Una difficoltà incontrata dal team è stata che le condizioni in cui gli acidi nucleici sono formulati per unirsi o complessarsi con i lipidi sono piuttosto difficili, troppo difficili per le proteine.
"Abbiamo dovuto utilizzare condizioni più blande e una formulazione leggermente modificata in cui abbiamo aggiunto lipidi extra", ha affermato Alabi. "Quindi, sia dal punto di vista della bioconiugazione delle proteine, sia da quello dei lipidi, abbiamo dovuto modificare la formulazione per far sì che funzionasse bene."
Il team, che comprendeva il dottorando e coautore Souvik Ghosal, ha dimostrato con successo il metodo di mascheramento con composti solfonati reattivi alla lisina, uccidendo le cellule tumorali con la ribonucleasi A e inibendo la segnalazione del tumore con anticorpi monoclonali di immunoglobulina G (IgG).
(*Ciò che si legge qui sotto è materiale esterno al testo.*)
-- InterruptEntry
def pendingIrq : State := updThr (.core 0) (fun th => { th with
  tstat := { th.tstat with ie := true }, ev := { th.ev with en := true, stack := [5, 9], head := [(3, 1)] } }) live
def irqE : Exc := ⟨0x20, 0, 0, 0, false, 0⟩
theorem witness_InterruptEntry : (thr pendingIrq (.core 0)).unconf = [] ∧ halted (thr pendingIrq (.core 0)) = false ∧
    unitRuns pendingIrq (.core 0) = true ∧ (thr pendingIrq (.core 0)).tstat.ie = true ∧ irqPrio (thr pendingIrq (.core 0)) = some 3 ∧
    entering (thr pendingIrq (.core 0)) irqE (thr pendingIrq (.core 0)).pc = .at .M irqE ∧
    (thr pendingIrq (.core 0)).run = .running ∧ (thr pendingIrq (.core 0)).held = .ready ∧
    ∀ a ∈ (thr pendingIrq (.core 0)).stores, a.conf = true := by decide +kernel
def engineIrq : State := updThr (.adze 0) (fun th => { th with
  held := .entering, tstat := { th.tstat with ie := true }, ev := { th.ev with en := true, stack := [5, 9], head := [(3, 1)] } }) live
theorem witness_InterruptEntry_engine : (thr engineIrq (.adze 0)).run = .running ∧ (thr engineIrq (.adze 0)).held = .entering ∧
    halted (thr engineIrq (.adze 0)) = false ∧ unitRuns engineIrq (.adze 0) = true ∧ irqPrio (thr engineIrq (.adze 0)) = some 3 ∧
    entering (thr engineIrq (.adze 0)) irqE (thr engineIrq (.adze 0)).pc = .at .M irqE := by decide +kernel

-- StoreTravels: the oldest store confirmed, and then released to a line the bay holds
def confirmed : State := after (exec (.instructionConfirmed 0 .clean) (after (exec (.std (.core 0) ⟨5, 12, 8⟩) (owned .M))))
def released : State := after (exec (.storeRelease (.core 0)) confirmed)
theorem witness_StoreTravels : (thr confirmed (.core 0)).stores.map (fun a => (a.conf, a.ordered, spaceOf a.pa)) = [(true, false, .dram)] ∧
    (die confirmed 0).stalled = false ∧ (thr confirmed (.core 0)).outst = [] ∧ homeAhead confirmed (.adze 0) = false ∧
    ((thr released (.core 0)).outst.map (fun a => (a.kind, a.pa, a.size, a.sent))) = [(.store, 0x3008, 8, false)] ∧
    (thr released (.core 0)).outst.all (fun a => decide (checkSrc released (srcOfThr (.core 0)) a.gen a.site none = .good) &&
      !olderOut released (.core 0) a) = true ∧
    bayOwns released 0 (lineOf 0x3008) = true ∧ heldBack released 0 (lineOf 0x3008) = false ∧
    targetServed released (.core 0) 0x3008 = true := by decide +kernel

-- LostAccesses: a load and a store whose timeout has passed, at its bound, and with the log enabled
def waitingAcc (k : AccKind) (d : Option Dest) : Access :=
  { plainAccess 4 4 k 0x3008 0x3008 8 5 with tRel := 5000000000 - 2000000, dest := d }
def lateS (k : AccKind) (d : Option Dest) : State := updThr (.core 0) (fun th => { th with
  outst := [waitingAcc k d], logEn := true, logSize := 6, logBase := 8, logHead := 3, logTail := 3 }) live
theorem witness_LostAccesses : outAccess (lateS .load (some ⟨9, false, false, false⟩)) (.core 0) 4 = some (waitingAcc .load (some ⟨9, false, false, false⟩)) ∧
    (waitingAcc .load none).split = false ∧ (thr (lateS .load (some ⟨9, false, false, false⟩)) (.core 0)).outst.length = 1 ∧
    (waitingAcc .load none).tRel.toNat + (thr live (.core 0)).tmo.toNat * 16000 ≤ live.time.now.toNat := by decide +kernel
theorem witness_LostAccesses_log : outAccess (lateS .store none) (.core 0) 4 = some (waitingAcc .store none) ∧
    isDevice (spaceOf 0x3008) = false ∧ ((3 : BitVec 32) - 3).toNat < 2 ^ 6 ∧ logRingOk (lateS .store none) (.core 0) = true ∧
    logRingShared (lateS .store none) (.core 0) = false ∧ lineServed (lateS .store none) (lineOf 0x80C0) = true := by decide +kernel

-- SoloAndAsid, CacheControl
def solo (w : Option (Fin 4)) (act : Bool) : State := updCore 0 (fun k => { k with soloActive := act, soloWait := w }) live
theorem witness_SoloAndAsid : GoesAlone live (.core 0) ∧ (thr live (.core 0)).tstat.priv ≠ .U ∧
    (readG (thr live (.core 0)) 3).poison = false ∧ (readG (thr live (.core 0)) 3).val.getLsbD 0 = true ∧
    (readG (thr live (.core 0)) 0).val.getLsbD 0 = false ∧
    (Machine.core live 0).soloActive = false ∧ (Machine.core live 0).soloWait = none ∧ GoesAlone (solo none true) (.core 0) ∧
    (Machine.core (solo none true) 0).soloActive = true ∧ (Machine.core (solo none true) 0).soloOwner.val = 0 ∧
    (∀ k : Fin 640, k.val / 4 = 0 → (thr (solo none true) (.core k)).soloLater = false) := by
  unfold GoesAlone Goes; decide +kernel
def four : State := { live with thr := [(0, th0), (1, th0), (2, th0), (3, th0)] }
theorem witness_SoloParked : GoesAlone four (.core 0) ∧
    ∀ k : Fin 640, k.val / 4 = 0 → k ≠ 0 → (thr four (.core k)).unconf = [] ∧ (thr four (.core k)).run = .running := by
  unfold GoesAlone Goes; decide +kernel
def later : State := updThr (.core 2) (fun th => { th with soloLater := true })
  (updCore 0 (fun k => { k with soloActive := true, soloBit := true }) four)
theorem witness_SoloLater : GoesAlone later (.core 0) ∧ (thr later (.core 2)).soloLater = true ∧ (thr later (.core 2)).run ≠ .stopped ∧
    ∀ j : Fin 640, j.val / 4 = 0 → j.val < 2 → (thr later (.core j)).soloLater = false := by unfold GoesAlone Goes; decide +kernel
def draining : State := updCore 0 (fun k => { k with ccWait := some (0, 0x10) }) live
theorem witness_CacheControl : GoesAlone live (.core 0) ∧
    (∀ k : Fin 640, k.val / 4 = 0 → k ≠ 0 → (thr live (.core k)).unconf = [] ∧ ∀ a ∈ (thr live (.core k)).stores, a.conf = true) ∧
    (Machine.core live 0).den = true ∧ (readG (thr live (.core 0)) 0).val.getLsbD 1 = false ∧
    (readG (thr live (.core 0)) 3).val.getLsbD 1 = true ∧ (Machine.core draining 0).ccWait = some (0, 0x10) ∧
    (∀ i : Fin 640, i.val / 4 = 0 → (thr draining (.core i)).outst = [] ∧ (thr draining (.core i)).stores = []) ∧
    (die draining 0).stalled = false ∧ draining.pw.fenced = false ∧ (Machine.core draining 0).hold = [] := by
  unfold GoesAlone Goes; decide +kernel
def converting (cur size : BitVec 3) (busy : Bool) : State := updBay 0 (fun b => { b with amCur := cur, amSize := size, amBusy := busy }) live
def fullBay : State := updBay 0 (fun b => { b with
  l2 := put CLine.reset b.l2 15 ⟨0x40, .E, 0, 3, 0, false⟩, wb := List.replicate 16 ⟨0, true, false, 0⟩ }) (converting 0 4 true)
theorem witness_L2AsMemory : GoesAlone (converting 4 4 false) (.core 0) ∧
    ((readG (thr (converting 4 4 false) (.core 0)) 3).val.extractLsb' 0 3).toNat < (bay (converting 4 4 false) 0).amCur.toNat ∧
    (bay live 0).amCur.toNat < ((readG (thr live (.core 0)) 3).val.extractLsb' 0 3).toNat ∧
    (bay (converting 2 4 true) 0).amBusy = true ∧ (bay (converting 2 4 true) 0).amCur.toNat ≤ (bay (converting 2 4 true) 0).amSize.toNat ∧
    linesInWays (bay (converting 2 4 true) 0) 4 = [] ∧ linesInWays (bay fullBay 0) 4 ≠ [] ∧ wbRoom (bay fullBay 0) = false := by
  unfold GoesAlone Goes; decide +kernel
Un ulteriore vantaggio della chimica della bioconiugazione utilizzata dal team è che il processo è reversibile. L'etichetta chimica aggiunta alla proteina si stacca una volta entrata nel citoplasma della cellula. E poiché il metodo di bioconiugazione prende di mira la lisina, un tipo di amminoacido abbondantemente presente nelle proteine naturali, la tecnica può essere replicata praticamente per qualsiasi proteina.
"Ciò ha il potenziale per prendere molte proteine standard attualmente disponibili presso molti distributori di scienze della vita e aziende di biotecnologia e riutilizzarle per nuove applicazioni intracellulari", ha affermato Alamgir.